Americans in Cuba Estadounidenses en Cuba

Regions with significant populations
- Havana

Languages
- American English · Cuban Spanish

Related ethnic groups
- American diaspora

= Americans in Cuba =

Americans in Cuba (Estadounidenses en Cuba) consist of expatriates, immigrants and fugitives from the United States, as well as Cubans of American descent. They are few in number due to the hostile history of Cuba–United States relations following communist Fidel Castro's takeover of the Cuban government in 1959. As of September 1998, there were about 2,000 to 3,000 Americans living in Cuba. One source places the figure at 125 in 2024. Much larger is the number of American visitors, who in 2014 accounted for the second largest group, after Canadians.

==Notable expatriates==

Ernest Hemingway purchased Finca Vigía, a house near Havana, in 1940 and lived there with his wife for 20 years.

William Alexander Morgan was one of the few Americans who fought in the Cuban Revolution, rising to the rank of comandante, but later became disillusioned with Castro; he was eventually tried and executed by firing squad. Another American participant in the Revolution was Lorna Burdsall, an American dancer and choreographer who married Cuban revolutionary Manuel Piñeiro and helped procure arms and ammunition.

Many American fugitives have found refuge in Cuba.
A 1998 House of Representatives resolution cites a figure of 77.

Many are or were members of radical leftist organizations, Puerto Rican separatist groups and Black nationalist organizations, most notably the Black Panther Party, who fled to the country to escape U.S. authorities in the 1960s and '70s. Assata Shakur, a member of the Black Panthers and later the Black Liberation Army and convicted murderer of a New Jersey state trooper in 1973, escaped from prison in 1979 and was granted political asylum in Cuba in 1984. Her accomplice, Nehanda Abiodun, was also granted asylum, as was Puerto Rican separatist William Morales. In 2011 FBI agent Luis Fraticelli stated that Víctor Manuel Gerena was living in Cuba after stealing $7,000,000 for the Puerto Rican separatist group Los Matcheteros. Civil rights activist Robert F. Williams and his wife fled the FBI, living in Cuba from 1961 and 1965, returning to the United States after all charges were eventually dropped.
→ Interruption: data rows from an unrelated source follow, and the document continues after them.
/-- The memories at both ends of a COPY grant it now (16 R435, R437; log 166). -/
def State.copyGrant (s : State) (n : Nat) (e : List Byte) : Bool :=
  s.scheduledQueue n || (s.ddrGrant (entBuf e).space (entBuf e).addr && s.ddrGrant (copyDest e).space (copyDest e).addr)

/-- COPY. -/
def copyEff (n : Nat) (seen : Seen) (s : State) : State :=
  match s.toIssue? n 0x10 with
  | some (q, l) => if l.stopped || !s.copyGrant n l.bytes then s else (s.see seen).copyBlocks n q l (ceilDiv l.len 4096 + 1) l.got
  | none => s

/-- OPEN_WINDOW (07 R178, R179). -/
def openWindowEff (n : Nat) (s : State) : State :=
  match s.toIssue? n 0x20 with
  | none => s
  | some (q, l) =>
    let e := l.bytes
    let w := leAt e 32 8
    match s.openWindow q.cid (bits w 52 2) (bits w 0 52) (leAt e 40 8) (leAt e 48 1 % 8) (leAt e 48 1 / 8) with
    | (s, none) => s.endEntry n l.pos 0x10
    | (s, some key) => s.endEntry n l.pos 0 0 key

/-- REVOKE_WINDOW (07 R185, R188): by the opener instance. -/
def revokeWindowEff (n : Nat) (s : State) : State :=
  match s.toIssue? n 0x21 with
  | none => s
  | some (q, l) =>
    let key := leAt l.bytes 28 4
    let d := s.win (key / 4096)
    if cidPart d.cid ≠ cidPart q.cid ∨ d.opener ≠ cidInst q.cid then s.endEntry n l.pos 0x10
    else match s.startRevoke key (.entry n l.pos) with
      | some s => s.modLive n l.pos (fun l => { l with issued := true })
      | none => s.endEntry n l.pos 0x10

/-- TRIG_RESET (07 R200). -/
def trigResetEff (n : Nat) (s : State) : State :=
  match s.toIssue? n 0x22 with
  | none => s
  | some (q, l) =>
    let i := leAt l.bytes 28 2
    if s.trigOf (cidPart q.cid) i then
      (s.setTrig i { count := 0, gen := ((s.trig i).gen + 1) % 256 }).endEntry n l.pos 0
    else s.endEntry n l.pos 0x10

/-- Bytes of a buffer become open: host memory without a write of the device that a host could count on, other memory as stored. -/
def State.scramble (s : State) (cid : Nat) (b : Buf) (n : Nat) : State :=
  let bs := s.freeBytes n
  let s := s.fresh
  if b.indirect || b.space != 0 then (s.bufWrite cid b 0 bs).1 else s.keepHost (s.owner (cidPart cid)) b.addr bs

/-- Abort a started transport entry of an ELP pair and those behind it, and start a RESYNC; a RoCEv2 pair enters ERROR (06 R170). The local
buffer of an aborted READ is open. -/
def State.abortLive (s : State) (x : Qp) (l : Live) : State :=
  let c := x.ctx
  let hit := if c.roce then [l] else (s.txLives c).filter (fun m => !m.acked && psnSub m.first l.first < 2 ^ 23)
  let s := hit.foldl (fun s m => if m.opcode = 5 then s.scramble c.cid (entBuf m.bytes) m.len else s) s
  let s := hit.foldl (fun s m => s.endEntry c.sq m.pos 1) s
  if c.roce then s.qpError c.qpn 1 l.first
  else
    let s := s.modQp c.qpn (fun x => { x with resync := x.ctx.sqPsn, ctx := { x.ctx with resyncPend := true } })
    let s := if s.held.any (fun h => h.1 == c.qpn) || x.rnr.isSome then s else s.sendResync c.qpn
    ((s.modCtx c.qpn (fun c => { c with timer := if c.timer = 0 then s.rtoAt c else c.timer })).showOut c.qpn).checkDrained c.qpn

/-- ABORT (06 R170, Table 6.9): the status of the ABORT entry, with the target's end. -/
def State.abortTarget (s : State) (cid qpn slot gen : Nat) : State × Nat :=
  match s.qp? qpn with
  | none => (s, 0x10)
  | some x =>
    match s.queue? x.ctx.sq with
    | none => (s, 0x10)
    | some w =>
      if x.ctx.cid ≠ cid ∨ w.size ≤ slot ∨ gen = 0 then (s, 0x10)
      else
        let pos := w.pos slot gen
        let d := w.dist w.next pos
        if d < w.dist w.next w.posted then
          if w.aborted.contains pos then (s, 2) else (s.setQueue x.ctx.sq { w with aborted := w.aborted ++ [pos] }, 0)
        else match w.live.find? (fun l => l.pos == pos) with
          | some l =>
            if l.done.isSome || l.acked || !isTransport l.opcode then (s, 2) else (s.abortLive x l, 0)
          | none => if w.span / 2 ≤ d then (s, 2) else (s, 0x10)

/-- A started ABORT entry, named by its position, acts. -/
def State.abortRun (s : State) (n pos : Nat) : State :=
  match (s.queue? n).bind (fun q => (q.live.find? (fun l => l.pos == pos && l.opcode == 0x30 && l.done.isNone)).map (fun l => (q, l))) with
  | none => s
  | some (q, l) =>
    let e := l.bytes
    let (s, st) := s.abortTarget q.cid (entQpn e) (bits (leAt e 28 4) 0 20) (bits (leAt e 28 4) 20 8)
    s.endEntry n l.pos st

/-- ABORT: it acts on the target's context, once that is in its bank. -/
def abortEff (n : Nat) (s : State) : State :=
  match s.toIssue? n 0x30 with
  | none => s
  | some (q, l) =>
    let k := entQpn l.bytes
    if (match s.qp? k with | some x => x.ctx.cid == q.cid | none => false) then
      s.whenIn k (.abort n l.pos) (fun s => s.abortRun n l.pos)
    else s.abortRun n l.pos

/-! Contexts that arrive (06 R147) -/

/-- What waited for a context goes on. -/
def State.runJob (s : State) (q : Nat) (j : CtxJob) : State :=
  match j with
  | .cmd h op addr img => s.kennelAct h op q addr img
  | .timeout => s.timerOut q
  | .rnr => s.rnrOut q
  | .ackDelay => s.ackDelayOut q
  | .visible psn => s.visOut q psn
  | .send => s.pump q
  | .abort n pos => s.abortRun n pos

/-- RETRIEVER_FETCH_DONE: the context arrives; the packets that waited for it go ahead of what came later (03 R85), and commands and events that waited
for it act, in their order. -/
def fetchDoneEff (q : Nat) (seen : Seen) (s : State) : State :=
  if !s.fetchReady q then s
  else
    let s := ((s.see seen).fetchDone q).unmiss q
    let mine := s.kennel.jobs.filter (fun j => j.1 == q)
    let s := { s with kennel := { s.kennel with jobs := s.kennel.jobs.filter (fun j => j.1 != q) } }
    mine.foldl (fun s j => s.runJob q j.2) s

/-! The rows -/

def execRetrieverFetchDone (qpn : BitVec 24) (seen : Seen) (s : State) : Answer := .next (fetchDoneEff qpn.toNat seen s)
def execWorkEntryStart (queue : BitVec 20) (seen : Seen) (s : State) : Answer := .next ((s.see seen).startHead queue.toNat)
def execTriggeredStart (queue : BitVec 20) (seen : Seen) (s : State) : Answer :=
  .next (if s.headTriggered queue.toNat then (s.see seen).startHead queue.toNat else s)
def execNopEntry (queue : BitVec 20) (s : State) : Answer := .next (nopEff queue.toNat s)
def execSend (queue : BitVec 20) (seen : Seen) (s : State) : Answer := .next (transportEff 1 queue.toNat seen s)
def execSendImm (queue : BitVec 20) (seen : Seen) (s : State) : Answer := .next (transportEff 2 queue.toNat seen s)
def execWrite (queue : BitVec 20) (seen : Seen) (s : State) : Answer := .next (transportEff 3 queue.toNat seen s)
def execWriteImm (queue : BitVec 20) (seen : Seen) (s : State) : Answer := .next (transportEff 4 queue.toNat seen s)
def execRead (queue : BitVec 20) (seen : Seen) (s : State) : Answer := .next (transportEff 5 queue.toNat seen s)
def execCmpSwap (queue : BitVec 20) (seen : Seen) (s : State) : Answer := .next (transportEff 6 queue.toNat seen s)
def execFetchAdd (queue : BitVec 20) (seen : Seen) (s : State) : Answer := .next (transportEff 7 queue.toNat seen s)
def execCopy (queue : BitVec 20) (seen : Seen) (s : State) : Answer := .next (copyEff queue.toNat seen s)
def execOpenWindow (queue : BitVec 20) (s : State) : Answer := .next (openWindowEff queue.toNat s)
def execRevokeWindow (queue : BitVec 20) (s : State) : Answer := .next (revokeWindowEff queue.toNat s)
def execTrigReset (queue : BitVec 20) (s : State) : Answer := .next (trigResetEff queue.toNat s)
def execAbort (queue : BitVec 20) (s : State) : Answer := .next (abortEff queue.toNat s)
def execRecvEntry (queue : BitVec 20) (s : State) : Answer := .next (recvEff queue.toNat s)

end Sys2Proof.Machine
end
It was also a popular destination for hijackers of American jetliners in the 1960s and early '70s. Luis Armando Peña Soltren was one of four hijackers of Pan Am Flight 281 on 24 November 1968; in 2009 he returned to the United States from Cuba and surrendered himself to the authorities. William Lee Brent, a Black Panther, hijacked Trans World Airlines Flight 154 on 17 June 1969 and landed in Cuba, where he lived until his death in 2006.

A more conventionally criminal fugitive was financier Robert Vesco.

In the 1980s, there was an organized group of African Americans who called themselves the Union of North American Residents. They consisted of around 30 expatriates, some members of the US Communist Party, others leftist writers or English teachers.

==Visitors==
In 2009, President Barack Obama rescinded a limit of one family visit per every three years imposed on Cuban Americans by his predecessor, George W. Bush. In 2011, he reinstated "people-to-people" trips, allowing Americans "to participate in educational activities that promote contact with ordinary Cubans."

While it remains illegal for Americans to travel to Cuba as simply tourists, the United States Department of the Treasury's Office of Foreign Assets Control licenses travel to the country provided it falls into one of 12 categories:

family visits; official business of the U.S. government, foreign governments, and certain intergovernmental organizations; journalistic activity; professional research and professional meetings; educational activities; religious activities; public performances, clinics, workshops, athletic and other competitions, and exhibitions; support for the Cuban people; humanitarian projects; activities of private foundations or research or educational institutes; exportation, importation, or transmission of information or informational materials; and certain authorized export transactions.

In 2014, Americans were second (behind Canadians) as visitors, at 173,550 in just the first three months of the year. Among its attractions is Cuba's reputation for excellent and less expensive medical care, resulting in medical tourism. A small number of students also study at the Latin American School of Medicine in Havana.